Ivy adjusted the lacy bib of her six-hundred-dollar coveralls. Denim would be the next big thing. We never knew whether Ivy created fashion trends or intuited them from cultural clues, like sounds only dogs could hear. But she was invariably right: ten seconds after our story last year about the return of plaid, (“Tartan Is on Trend!”), everyone was wearing kilts.

Ivy said, “I don’t think so, Reenie.”

“Well,” I said and took a deep breath and let it out slowly, “then I’d like to request a leave of absence. To cover this. A few months. Someone will buy it.” Ivy slowly shook her head, side to side.

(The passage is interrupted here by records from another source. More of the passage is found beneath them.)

-- ==== Sys2Proof/Machine/Step.lean ====
section
/-! DEFINITION. One step of the machine: the next event of the run, or, where no event is left, the engine's own
completion, "always enabled while BUSY = 1" (R86); an idle engine with no event waits (R81). -/

namespace Sys2Proof.Machine

/-- One step (R88). DESIGN CHOICE, safe: with no event left a pending command completes (R86) and an idle engine waits
(`notes/assumptions/5.md`). -/
def step (s : State) : Host.Outcome State Fault Refusal :=
  match s.inputs with
  | [] => complete s
  | e :: _ => performEvent e s.pop

/-- s with the instruction that a word of the opcode table encodes placed where the very next step runs it; a word
that is no command word and no transaction places nothing. DESIGN CHOICE, unsafe for a command, which has not passed acceptance
(`notes/assumptions/5.md`). -/
def State.withFetchWord (s : State) (nbits w : Nat) : State :=
  match wireOfTable nbits w with
  | some x => s.place x
  | none => s

end Sys2Proof.Machine
end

There was a long pause. If Ivy had said just one more word, I’d have taken it all back. In the ordinary run of things, wherever I worked, I would still have had a good year ahead of me of answering phones and bringing people research files before I wrote anything except “Snowball Boosters, left to right, include Hale Shipson III and Ginger Rayburn Shipson...” I recalled how my hair smelled after a long night of tending bar and sometimes waiting tables at Angel on the Rock, especially on Thursdays, when the nightly special was fried oysters and onion rings with sauerkraut, and how the head under my hair hurt from the smell of the strong coffee and the sound of impassioned poetry. Just as not everyone who is beautiful is good, not everyone who is earnest is a poet.

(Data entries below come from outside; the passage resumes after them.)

/-- R46: the three word orders as listed; each is a permutation of 0 to 15; round 2's is column-major and round 3's reverses
the four bits of j. -/
def Obligations.WordOrdersAreTheListedPermutations : Prop :=
  roundOrder 1 = [0, 1, 2, 3, 4, 5, 6, 7, 8, 9, 10, 11, 12, 13, 14, 15] ∧
  roundOrder 2 = [0, 4, 8, 12, 1, 5, 9, 13, 2, 6, 10, 14, 3, 7, 11, 15] ∧
  roundOrder 3 = [0, 8, 4, 12, 2, 10, 6, 14, 1, 9, 5, 13, 3, 11, 7, 15] ∧
  (∀ r ∈ [1, 2, 3], (roundOrder r).Perm (List.range 16)) ∧
  (∀ j, j < 16 → (roundOrder 2).getD j 0 = 4 * (j % 4) + j / 4) ∧
  (∀ j, j < 16 → (roundOrder 3).getD j 0 = 8 * (j % 2) + 4 * (j / 2 % 2) + 2 * (j / 4 % 2) + j / 8) ∧
  (∀ r ∈ [1, 2, 3], ∀ j, j < 16 → (stepRow (16 * (r - 1) + j)).k = (roundOrder r).getD j 0)

/-- R50: step t, step t mod 16 of round t div 16 + 1, takes that round's function, order, shifts and constant and the cycle's
registers, sums four words and rotates the sum into its target; the three other working registers are unchanged. -/
def Obligations.StepWritesOnlyItsTarget : Prop :=
  ∀ (X : List Word) (w : Quad) (t : Nat), t < 48 →
    let row := stepRow t
    let fr := if t < 16 then fnF else if t < 32 then fnG else fnH
    row = ⟨t / 16 + 1, (roundOrder (t / 16 + 1)).getD (t % 16) 0, (roundShift (t / 16 + 1)).getD (t % 16 % 4) 0,
      roundConst (t / 16 + 1), (cycle (t % 16)).1, (cycle (t % 16)).2.1, (cycle (t % 16)).2.2.1, (cycle (t % 16)).2.2.2⟩ ∧
    (stepWork X w t).get row.tgt =
      rotl32 (w.get row.tgt + fr (w.get row.r1) (w.get row.r2) (w.get row.r3) + X.getD row.k 0 + row.const) row.s ∧
    ∀ r : Reg, r ≠ row.tgt → (stepWork X w t).get r = w.get r

/-- R52, R53: a compression starts from the accumulator, takes the 48 steps strictly in order, each on what the one before
it left, and adds the working registers into the accumulator word by word. -/
def Obligations.CompressIsLoadStepsCommit : Prop :=
  ∀ (acc : Quad) (X : List Word),
    runSteps X acc 0 = acc ∧
    (∀ n, runSteps X acc (n + 1) = stepWork X (runSteps X acc n) n) ∧
    (compress acc X).a = acc.a + (runSteps X acc 48).a ∧ (compress acc X).b = acc.b + (runSteps X acc 48).b ∧
    (compress acc X).c = acc.c + (runSteps X acc 48).c ∧ (compress acc X).d = acc.d + (runSteps X acc 48).d

/-- R54: the rotating queue holds the working registers in order after every fourth step, and commits what the 48 steps
commit, for every accumulator and every block. -/
def Obligations.QueueDatapathEqualsCompress : Prop :=
  ∀ (acc : Quad) (X : List Word),
    (∀ k, k ≤ 12 → (List.range (4 * k)).foldl (queueStep X) acc = runSteps X acc (4 * k)) ∧
    compressQueue acc X = compress acc X

/-- R11: word j of the block is the little-endian word of MSG[4j] to MSG[4j+3]. -/
def Obligations.BlockWordsAreLittleEndian : Prop :=
  ∀ (s : State) (bs : List Byte) (j : Nat) (b0 b1 b2 b3 : Byte), s.block = some bs → j < 16 →
    Memory.lookup s.mem (0x40 + 4 * j) = some b0 → Memory.lookup s.mem (0x40 + (4 * j + 1)) = some b1 →
    Memory.lookup s.mem (0x40 + (4 * j + 2)) = some b2 → Memory.lookup s.mem (0x40 + (4 * j + 3)) = some b3 →
      (blockWords bs).getD j 0 =
        (b0.setWidth 32 ||| (b1.setWidth 32 <<< 8) ||| (b2.setWidth 32 <<< 16) ||| (b3.setWidth 32 <<< 24))

/-! ### The commands -/

/-- R55: INIT completes from every state with the IV, CNT = 0 and PHASE = INITED; MSG, VALID and the working registers are
unchanged; its word is 1; it is accepted in every phase, but for a CMD write while BUSY = 1. -/
def Obligations.InitStartsAFreshComputation : Prop :=
  ∀ s : State,
    (∃ t, exec .init s = .next t ∧ t.acc = ⟨0x67452301, 0xEFCDAB89, 0x98BADCFE, 0x10325476⟩ ∧ t.cnt = 0 ∧
      t.phase = .inited ∧ atRest t ∧ t.mem = s.mem ∧ t.work = s.work ∧ sameRun s t) ∧
    decodeCommand 0x00000001 = .ok .init ∧
    (s.busy = false → exec (.stCmd 0x00000001) s = .next { s with pcmd := 0x00000001, busy := true }) ∧
    (s.busy = true → exec (.stCmd 0x00000001) s = .fault (.busyAccess (accessOf (.stCmd 0x00000001))))

/-- R56: COMPRESS with all 64 bytes of MSG written compresses the block into the accumulator and adds 64 to CNT; MSG and VALID
are unchanged. With a byte unwritten it raises UnwrittenMsg, naming the bytes. Its word is 2, accepted in INITED and ACCUM and not
in UNINIT and FINAL. -/
def Obligations.CompressMixesOneBlock : Prop :=
  ∀ s : State,
    (∀ bs, s.block = some bs → ∃ t, exec .compress s = .next t ∧ t.acc = compress s.acc (blockWords bs) ∧
      t.cnt = s.cnt + 64 ∧ t.phase = .accum ∧ atRest t ∧ t.mem = s.mem ∧ sameRun s t) ∧
    ((∃ i, i < 64 ∧ s.valid i = false) → ∃ is, exec .compress s = .fault (.unwrittenMsg (.command s.pcmd) is) ∧
      ∀ j, j ∈ is ↔ j < 64 ∧ s.valid j = false) ∧
    (s.busy = false → s.phase = .uninit ∨ s.phase = .final →
      exec (.stCmd 0x00000002) s = .fault (.badPhase (accessOf (.stCmd 0x00000002)) s.phase)) ∧
    decodeCommand 0x00000002 = .ok .compress ∧
    (s.busy = false → s.phase = .inited ∨ s.phase = .accum →
      exec (.stCmd 0x00000002) s = .next { s with pcmd := 0x00000002, busy := true })

/-- R57 to R59: FINAL n on a written remainder of n bytes. With n ≤ 55 it compresses one block: the remainder, 0x80, zeros, the
length. With n ≥ 56 it compresses two: the remainder, 0x80 and zeros; then zeros and the length. The last block is left in
MSG, all of it VALID; CNT has grown by n. -/
def Obligations.FinalPadsAndCompresses : Prop :=
  ∀ (s : State) (rem : BitVec 6) (tail : List Byte), Memory.load s.mem 0x40 rem.toNat = some tail →
    let n := rem.toNat
    let L := bytesLe64 ((s.cnt + BitVec.ofNat 64 n) <<< 3)
    let one := tail ++ 0x80 :: List.replicate (55 - n) 0x00 ++ L
    let first := tail ++ 0x80 :: List.replicate (63 - n) 0x00
    let second := List.replicate 56 0x00 ++ L
    ∃ t, exec (.final rem) s = .next t ∧
      t.acc = (if n ≤ 55 then compress s.acc (blockWords one)
        else compress (compress s.acc (blockWords first)) (blockWords second)) ∧
      t.block = some (if n ≤ 55 then one else second) ∧ (∀ i, i < 64 → t.valid i = true) ∧
      (∀ a, a < 0x40 ∨ 0x80 ≤ a → Memory.lookup t.mem a = Memory.lookup s.mem a) ∧
      t.cnt = s.cnt + BitVec.ofNat 64 n ∧ t.phase = .final ∧ atRest t ∧ sameRun s t

/-- R57's two faults: a remainder byte never written raises UnwrittenMsg, naming the bytes below n that are not written; in UNINIT
and FINAL the command is not accepted. -/
def Obligations.FinalStopsOnAnUnwrittenRemainder : Prop :=
  ∀ (s : State) (rem : BitVec 6),
    ((∃ i, i < rem.toNat ∧ s.valid i = false) →
      ∃ is, exec (.final rem) s = .fault (.unwrittenMsg (.command s.pcmd) is) ∧
        ∀ j, j ∈ is ↔ j < rem.toNat ∧ s.valid j = false) ∧
    (s.busy = false → s.phase = .uninit ∨ s.phase = .final →
      exec (.stCmd (commandWord rem 0x3)) s = .fault (.badPhase (accessOf (.stCmd (commandWord rem 0x3))) s.phase))

/-- R57, R63: FINAL n reads no byte at index n or above: whatever stands there, the accumulator, CNT and the block left in MSG
are the same. FINAL 0 reads none. -/
def Obligations.FinalReadsOnlyTheRemainder : Prop :=
  ∀ (s t : State) (rem : BitVec 6) (m : Memory),
    (∀ i, i < rem.toNat → Memory.lookup m (0x40 + i) = Memory.lookup s.mem (0x40 + i)) →
    exec (.final rem) s = .next t →
      ∃ t', exec (.final rem) { s with mem := m } = .next t' ∧ t'.acc = t.acc ∧ t'.cnt = t.cnt ∧ t'.block = t.block

/-- R60, R61: the length field is `CNT[60:0] ‖ 000`, written at MSG[56..63] lowest byte first; it is CNT × 8 below 2^61 bytes, and
wraps from there on. -/
def Obligations.LengthFieldIsTheBitCount : Prop :=
  (∀ c : Count, bitLength c = (c.extractLsb' 0 61 ++ 0#3).cast (by decide) ∧
    (bitLength c).toNat = 8 * c.toNat % 2 ^ 64 ∧ (c.toNat < 2 ^ 61 → (bitLength c).toNat = 8 * c.toNat)) ∧
  (∀ (s : State) (i : Nat), i < 8 →
    Memory.lookup (writeLength s).mem (0x40 + (56 + i)) = some ((bitLength s.cnt).extractLsb' (8 * i) 8)) ∧
  bitLength 0x1FFFFFFFFFFFFFFF = 0xFFFFFFFFFFFFFFF8 ∧ bitLength 0x2000000000000000 = 0

/-! ### What each instruction writes -/

/-- R8: INIT sets CNT to 0, COMPRESS adds 64, FINAL adds its remainder length, all modulo 2^64, and no other instruction writes
it; the host reads its two halves. -/
def Obligations.CounterHasThreeWriters : Prop :=
  (∀ (i : Instr) (s t : State), exec i s = .next t →
    t.cnt = match i with
      | .init => 0
      | .compress => s.cnt + 64
      | .final rem => s.cnt + BitVec.ofNat 64 rem.toNat
      | _ => s.cnt) ∧
  (∀ s : State, s.busy = false → s.phase ≠ .uninit →
    exec (.ldCnt 0) s = .next { s with reads := s.cnt.extractLsb' 0 32 :: s.reads } ∧
    exec (.ldCnt 1) s = .next { s with reads := s.cnt.extractLsb' 32 32 :: s.reads })

/-- R9: while the total, CNT and what the instruction adds to it, stays below 2^64 bytes no instruction but INIT makes CNT
smaller, and a full 2^64 bytes bring it to 0. -/
def Obligations.CounterNeverDecreasesBelowTheLimit : Prop :=
  (∀ (i : Instr) (s t : State), i ≠ .init →
    s.cnt.toNat + (match i with
      | .compress => 64
      | .final rem => rem.toNat
      | _ => 0) < 2 ^ 64 →
    exec i s = .next t → s.cnt.toNat ≤ t.cnt.toNat) ∧
  (∀ (s t : State), s.cnt = 0xFFFFFFFFFFFFFFC0 → exec .compress s = .next t → t.cnt = 0)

This isn’t to say that I didn’t like Angel on the Rock... It’s one of a cluster of restaurants owned by the older brother of a friend of mine, all in the Chicago area but each of them themed to represent a different iconic seaside town somewhere in the world. Angel on the Rock is themed after Brighton, in England, a resort town with a huge coastline and boardwalk beach pier where families huddled on the sand. Its chosen art form is poetry. There’s one called Seven Gables, that pays homage to the sights of Salem, Massachusetts, where the patrons told ghost stories, often in costume, and he had planned one as an homageto Mykonos, that Greek hillside town with its candy-colored houses and buildings like chunks of chalk, where solo musicians would be invited to perform.

I’d stayed at Angel on the Rock for two years, doing occasional freelance stories (“Ten Ways to Look Like a Diva in Thrift”... “Ten Ways to Ace an Interview”... “How to Be a Good Parent After a Bad Childhood”... “How to Start a Book Club for Serious Readers”... “How to Host a Dinner Party for Twelve for $100”... “Know Your Physician’s Politics”) for online zines.

During this time, I lived with Daniel and Steven, married medical students who were having twins by surrogacy with Elodie, another medical school classmate. In the aggregate they were the three most beautiful people probably in Chicago at the time. All that genetic grace and hope had the effect of making me feel dumb and lonely.

So I went to graduate school, figuring on even more onerous student debt but getting a scholarship because the dean was a friend of my mom’s, which made me feel like a Hollywood A-lister who bought her kid’s way into USC, but in reverse.

I’d had a lucky life. My luck held.

And then, just by chance, right out of grad school,Fuchsia.

Mine was not a good job, it was a great job.